The local recursive name server could do caching too.
Radu has specifically mentioned a function named "ns_resolv" -- I am
personally not aware of which API that is a part of, but my take was
that was of type 1 in the above list.
I don't do much DNS resolving code writing, but from looking at the
functions available in resolver(3), I think SPF evaluators are more
likely to call a function with a prototype of (name, type) and get back
a list of entries that match only the specified type rather than one
that decodes DNS formatted packets (the former, being more abstract, is
more futureproof, expandable and scalable, which may play into someone's
choice of API). This is just my opinion, as a programmer in general,
not as someone who as written an SPF evaluator. The fact that the
actual query result packet may include additional records is beside the
point, because the SPF evaluator never sees them -- but the local
caching name server does and may add them to its cache which is then
served out of on subsequent requests (this is the whole point of the
additional section -- there's a good chance that if you are asking for
MX, you're going to need the As for those also, so I'll include them).

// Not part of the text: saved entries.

/-! ### waitEdge: what it leaves -/

@[simp] theorem waitEdge_cfg (s : State) : (waitEdge s).cfg = s.cfg := by
  unfold waitEdge waitSample waitSuccess waitTimeout; repeat' split
  all_goals rfl
@[simp] theorem waitEdge_state (s : State) : (waitEdge s).state = s.state := by
  unfold waitEdge waitSample waitSuccess waitTimeout; repeat' split
  all_goals rfl
@[simp] theorem waitEdge_active (s : State) : (waitEdge s).active = s.active := by
  unfold waitEdge waitSample waitSuccess waitTimeout; repeat' split
  all_goals rfl
@[simp] theorem waitEdge_op (s : State) : (waitEdge s).op = s.op := by
  unfold waitEdge waitSample waitSuccess waitTimeout; repeat' split
  all_goals rfl
@[simp] theorem waitEdge_opTimeout (s : State) : (waitEdge s).opTimeout = s.opTimeout := by
  unfold waitEdge waitSample waitSuccess waitTimeout; repeat' split
  all_goals rfl
@[simp] theorem waitEdge_opBase (s : State) : (waitEdge s).opBase = s.opBase := by
  unfold waitEdge waitSample waitSuccess waitTimeout; repeat' split
  all_goals rfl
@[simp] theorem waitEdge_sh (s : State) : (waitEdge s).sh = s.sh := by
  unfold waitEdge waitSample waitSuccess waitTimeout; repeat' split
  all_goals rfl
@[simp] theorem waitEdge_result (s : State) : (waitEdge s).result = s.result := by
  unfold waitEdge waitSample waitSuccess waitTimeout; repeat' split
  all_goals rfl
@[simp] theorem waitEdge_lastOp (s : State) : (waitEdge s).lastOp = s.lastOp := by
  unfold waitEdge waitSample waitSuccess waitTimeout; repeat' split
  all_goals rfl
@[simp] theorem waitEdge_dropped (s : State) : (waitEdge s).dropped = s.dropped := by
  unfold waitEdge waitSample waitSuccess waitTimeout; repeat' split
  all_goals rfl
@[simp] theorem waitEdge_busyS1 (s : State) : (waitEdge s).busyS1 = s.busyS1 := by
  unfold waitEdge waitSample waitSuccess waitTimeout; repeat' split
  all_goals rfl
@[simp] theorem waitEdge_busyMid (s : State) : (waitEdge s).busyMid = s.busyMid := by
  unfold waitEdge waitSample waitSuccess waitTimeout; repeat' split
  all_goals rfl
@[simp] theorem waitEdge_busySync (s : State) : (waitEdge s).busySync = s.busySync := by
  unfold waitEdge waitSample waitSuccess waitTimeout; repeat' split
  all_goals rfl
@[simp] theorem waitEdge_timeoutMs (s : State) : (waitEdge s).timeoutMs = s.timeoutMs := by
  unfold waitEdge waitSample waitSuccess waitTimeout; repeat' split
  all_goals rfl
@[simp] theorem waitEdge_frameBase (s : State) : (waitEdge s).frameBase = s.frameBase := by
  unfold waitEdge waitSample waitSuccess waitTimeout; repeat' split
  all_goals rfl
@[simp] theorem waitEdge_frameLen (s : State) : (waitEdge s).frameLen = s.frameLen := by
  unfold waitEdge waitSample waitSuccess waitTimeout; repeat' split
  all_goals rfl
@[simp] theorem waitEdge_pinRst (s : State) : (waitEdge s).pinRst = s.pinRst := by
  unfold waitEdge waitSample waitSuccess waitTimeout; repeat' split
  all_goals rfl
@[simp] theorem waitEdge_pinDc (s : State) : (waitEdge s).pinDc = s.pinDc := by
  unfold waitEdge waitSample waitSuccess waitTimeout; repeat' split
  all_goals rfl
@[simp] theorem waitEdge_pinCs (s : State) : (waitEdge s).pinCs = s.pinCs := by
  unfold waitEdge waitSample waitSuccess waitTimeout; repeat' split
  all_goals rfl
@[simp] theorem waitEdge_pinSclk (s : State) : (waitEdge s).pinSclk = s.pinSclk := by
  unfold waitEdge waitSample waitSuccess waitTimeout; repeat' split
  all_goals rfl
@[simp] theorem waitEdge_pinMosi (s : State) : (waitEdge s).pinMosi = s.pinMosi := by
  unfold waitEdge waitSample waitSuccess waitTimeout; repeat' split
  all_goals rfl
@[simp] theorem waitEdge_mem (s : State) : (waitEdge s).mem = s.mem := by
  unfold waitEdge waitSample waitSuccess waitTimeout; repeat' split
  all_goals rfl
@[simp] theorem waitEdge_contended (s : State) : (waitEdge s).contended = s.contended := by
  unfold waitEdge waitSample waitSuccess waitTimeout; repeat' split
  all_goals rfl
@[simp] theorem waitEdge_inputs (s : State) : (waitEdge s).inputs = s.inputs := by
  unfold waitEdge waitSample waitSuccess waitTimeout; repeat' split
  all_goals rfl
@[simp] theorem waitEdge_cycle (s : State) : (waitEdge s).cycle = s.cycle := by
  unfold waitEdge waitSample waitSuccess waitTimeout; repeat' split
  all_goals rfl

So the SPF evaluator does:
mxes = resolve('pobox.com', 'MX');
foreach mxrr of mxes
resolve (mxrr, 'A')
For pobox.com this is a total of 9 calls to my hypothetical resolve()
function. Any given DNS query for MX may or may not result in
additional A DNS queries to resolve the contents of the MX if the local
DNS didn't already get populated with parts of the results from previous
queries.
For example, you should never have to actually send a packet for a DNS
query for NS records after performing some other query because the NS
records are always included in the additional section, and should be in
the local name server cache.
Compare what's returned by "dig mx pobox.com" and "dig mx
leave-it-to-grace.com". Note the contents of the "additional section".
For whatever reason (I suspect packet size), A records for the pobox.com
MXs _are_not_ included in the response. leave-it-to-grace.com's
response _does_ contain the A record for the sole MX.
Even more interesting, "dig mx hotmail.com". All the A records for the
given MXes are included in the "additional section", hotmail has fewer
MXes, but they expand to a huge list of As. But, again, size must be
the issue, and thankfully, the additional section doesn't appear to be
populated unless all the expanded records would fit (so no partial
expansion of MX to A). Note that MXes are relatively expensive to
encode because they are names. The FQDN for pobox.com MXes are upwards
of 16 bytes, in which at least 3 IPs will fit (with a byte for their RR
type). So the more MXes you have, using Radu's load calculations, the
more load you you put on your own name servers (even in the typical
non-SPF-doom-attack atypical case), and the greater the chance of you
having a failure (if failures are somehow correlated to load).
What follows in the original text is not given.